Fig. 3.Cell-free DNA preferred end coordinates identified from the plasma of a liver transplant recipient. (A) Plot of frequency of cell-free DNA fragment ends surrounding an informative SNP at which the recipient was homozygous, and the donor was heterozygous along genomic coordinates on chromosome 4. Genomic coordinates with significant overrepresentation of ending positions among cell-free DNA molecules bearing donor-specific alleles were shown in red. Genomic coordinates with significant overrepresentation of ending positions among cell-free DNA molecules bearing shared alleles were shown in blue. Coordinates without overrepresentation of cell-free DNA ends were shown in gray. The position of the SNP of interest was marked by a dotted line. (B) Size distributions of cell-free DNA molecules with the donor-associated (red) and recipient-associated preferred end sites (blue).

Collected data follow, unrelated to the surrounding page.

-- ==== Sys2Proof/Tests/Slice0.lean ====
section
/-! SUPPORT. The model's own tests: well-formedness, decoding of words written out from the encoding (spec
30_encoding.md R51), the spec's worked examples, and a witness for the hypotheses of every statement. Expected values
are the spec's (95_test_vectors.md and the rules' examples). -/

namespace Sys2Proof.Tests

open Sys2Proof.Machine

/-- The next state of an outcome. -/
def nextOf : Result → Option State
  | .next t => some t
  | _ => none

/-- The reset state with chosen cells. -/
def withRegs (x : RegFile) : State := { State.reset with regs := x }

/-- The reset state at a wall-clock sample. -/
def atSample (ms sec : Word) : State := { State.reset with sample := ⟨ms, sec⟩ }

/-- The cells after an operation. -/
def regsAfter (i : Instr) (s : State) : Option RegFile := (nextOf (exec i s)).map (·.regs)

/-- The response of an operation. -/
def respOf (i : Instr) (s : State) : Option Response := (nextOf (exec i s)).map (·.resp)

/-! ## Well-formedness: each check refuses an ill-formed term -/

theorem test_wf_refuses_rdBad_of_a_register : (Instr.rdBad 13 2 0).wf = false := by decide
theorem test_wf_refuses_wrBad_of_a_register : (Instr.wrBad 0 2 0 0).wf = false := by decide
theorem test_wf_admits_first_bad_index : (Instr.rdBad 14 2 0).wf = true ∧ (Instr.wrBad 14 3 15 0).wf = true := by decide

/-! ## Decoding: words written out bit by bit as we, size, idx, sub -/

theorem test_decode_ctrl :
    decode 0b0_10_000000000_0000 7 = .rdCtrl 2 0 ∧ decode 0b1_00_000000000_0011 0x80 = .wrCtrl 0 3 0x80 := by decide
theorem test_decode_stat :
    decode 0b0_00_000000001_0111 7 = .rdStat 0 7 ∧ decode 0b1_01_000000001_0010 0x1234 = .wrStat 1 2 0x1234 := by decide
theorem test_decode_milliseconds :
    decode 0b0_10_000000010_0000 7 = .rdMilliseconds 2 0 ∧
    decode 0b1_10_000000010_0000 5 = .wrMilliseconds 2 0 5 := by decide
theorem test_decode_seconds :
    decode 0b0_10_000000011_0000 7 = .rdSeconds 2 0 ∧ decode 0b1_00_000000011_0000 0x10 = .wrSeconds 0 0 0x10 := by decide
theorem test_decode_alarm :
    decode 0b0_10_000000100_0000 7 = .rdAlarm 2 0 ∧ decode 0b1_11_000000100_0000 9 = .wrAlarm 3 0 9 := by decide
theorem test_decode_watchdog :
    decode 0b0_00_000000101_0111 7 = .rdWatchdog 0 7 ∧
    decode 0b1_01_000000101_1110 0x1234 = .wrWatchdog 1 14 0x1234 := by decide
theorem test_decode_persistent0 :
    decode 0b0_00_000000110_0000 7 = .rdPersistent0 0 0 ∧
    decode 0b1_00_000000110_0111 0x5A = .wrPersistent0 0 7 0x5A := by decide
theorem test_decode_persistent1 :
    decode 0b0_10_000000111_0000 7 = .rdPersistent1 2 0 ∧
    decode 0b1_00_000000111_0001 0x5A = .wrPersistent1 0 1 0x5A := by decide
theorem test_decode_persistent2 :
    decode 0b0_10_000001000_0000 7 = .rdPersistent2 2 0 ∧
    decode 0b1_01_000001000_0010 0xBEEF = .wrPersistent2 1 2 0xBEEF := by decide
theorem test_decode_persistent3 :
    decode 0b0_10_000001001_0000 7 = .rdPersistent3 2 0 ∧
    decode 0b1_00_000001001_0011 0x5A = .wrPersistent3 0 3 0x5A := by decide
theorem test_decode_persistent4 :
    decode 0b0_10_000001010_0000 7 = .rdPersistent4 2 0 ∧
    decode 0b1_10_000001010_0000 0xDEADBEEF = .wrPersistent4 2 0 0xDEADBEEF := by decide
theorem test_decode_persistent5 :
    decode 0b0_10_000001011_0000 7 = .rdPersistent5 2 0 ∧
    decode 0b1_01_000001011_0000 0xBEEF = .wrPersistent5 1 0 0xBEEF := by decide
theorem test_decode_debug :
    decode 0b0_10_000001100_0000 7 = .rdDebug 2 0 ∧ decode 0b1_00_000001100_0010 0x7F = .wrDebug 0 2 0x7F := by decide
theorem test_decode_version :
    decode 0b0_10_000001101_1111 7 = .rdVersion 2 15 ∧ decode 0b1_10_000001101_0000 0 = .wrVersion 2 0 0 := by decide
theorem test_decode_bad :
    decode 0b0_10_000001110_0000 7 = .rdBad 14 2 0 ∧ decode 0b1_10_111111111_1111 9 = .wrBad 511 2 15 9 := by decide

/-- Encodings the rules' examples give (R73 to R129). -/
theorem test_encode_examples :
    encode (.rdStat 2 0) = (0x4010, 0) ∧ encode (.wrStat 1 2 0x1234) = (0xA012, 0x1234) ∧
    encode (.wrCtrl 0 3 0x80) = (0x8003, 0x80) ∧ encode (.wrSeconds 2 0 0x3E8) = (0xC030, 0x3E8) ∧
    encode (.wrBad 16 2 0 0xFFFFFFFF) = (0xC100, 0xFFFFFFFF) := by decide

/-- An opcode-table word: CW in bits 15..0, zero write value above. -/
theorem test_decodeTableWord : decodeTableWord 16 0x80E0 = some (.wrBad 14 0 0 0) := by decide

/-! ## merge: the worked values of R55, old = 0x11223344, and V14 -/

theorem test_merge_byte :
    merge 0x11223344 0x0 0 0x000000AA = 0x112233AA ∧ merge 0x11223344 0x1 0 0x000000AA = 0x1122AA44 ∧
    merge 0x11223344 0x2 0 0x000000AA = 0x11AA3344 ∧ merge 0x11223344 0x7 0 0x000000AA = 0xAA223344 ∧
    merge 0x11223344 0x0 0 0xFFFFFFAA = 0x112233AA ∧ merge 0x00000000 0x2 0 0x000001FF = 0x00FF0000 := by decide
theorem test_merge_half :
    merge 0x11223344 0x0 1 0x0000BEEF = 0x1122BEEF ∧ merge 0x11223344 0x1 1 0x0000BEEF = 0x1122BEEF ∧
    merge 0x11223344 0x2 1 0x0000BEEF = 0xBEEF3344 ∧ merge 0x11223344 0xE 1 0x0000BEEF = 0xBEEF3344 := by decide
theorem test_merge_word :
    merge 0x11223344 0x3 2 0xCAFEF00D = 0xCAFEF00D ∧ merge 0x11223344 0x0 3 0xCAFEF00D = 0xCAFEF00D := by decide

/-! ## Plain storage: the examples of R73 to R94, reads from reset -/

theorem test_reads_from_reset :
    respOf (.rdStat 0 7) State.reset = some ⟨0xE80F0000, none⟩ ∧
    respOf (.rdVersion 0 7) State.reset = some ⟨0x02000000, none⟩ ∧
    respOf (.rdCtrl 2 0) State.reset = some ⟨0xC0000000, none⟩ ∧
    respOf (.rdAlarm 2 0) State.reset = some ⟨0, none⟩ := by decide

/-- A register file with a different value in every cell. -/
def marked : RegFile :=
  ⟨0x100, 0x101, 0x102, 0x103, 0x104, 0x105, 0x106, 0x107, 0x108, 0x109, 0x10A, 0x10B, 0x10C, 0x10D⟩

Fig. 4.Correlation analysis between ratios of donor-associated to recipient-associated cell-free DNA preferred ends against SNP-based liver DNA fractions in plasma of liver transplant recipients.
Fig. 5.Tumor-associated and nontumor-associated cell-free DNA preferred end coordinates. (A) Number of cell-free DNA preferred end coordinates identified based on comparing the fragment end profiles in plasma of a HCC patient and a chronic HBV carrier. (B) Correlation analysis between ratios of tumor- and nontumor-associated cell-free preferred ends against tumor DNA fractions.
Fig. 6.Abundance of tumor-associated cell-free DNA preferred ends in plasma of HCC and non-HCC patients. (A) Ratios of tumor- to nontumor-associated cell-free DNA preferred ends in plasma of healthy subjects, chronic HBV carriers, patients with liver cirrhosis, and HCC patients. (B) Receiver-operating curve analysis for discriminating HCC patients from non-HCC subjects using the ratio of tumor- to nontumor-associated cell-free DNA preferred ends.
Fig. 7.Size profile analysis of plasma DNA molecules with tumor- or nontumor-associated cell-free DNA preferred ends. (A) Size distributions of cell-free DNA with tumor-associated preferred ends (red) and those with nontumor-associated preferred ends (blue). (B) ∆S166 values for healthy subjects, chronic HBV carriers, patients with liver cirrhosis, and HCC patients.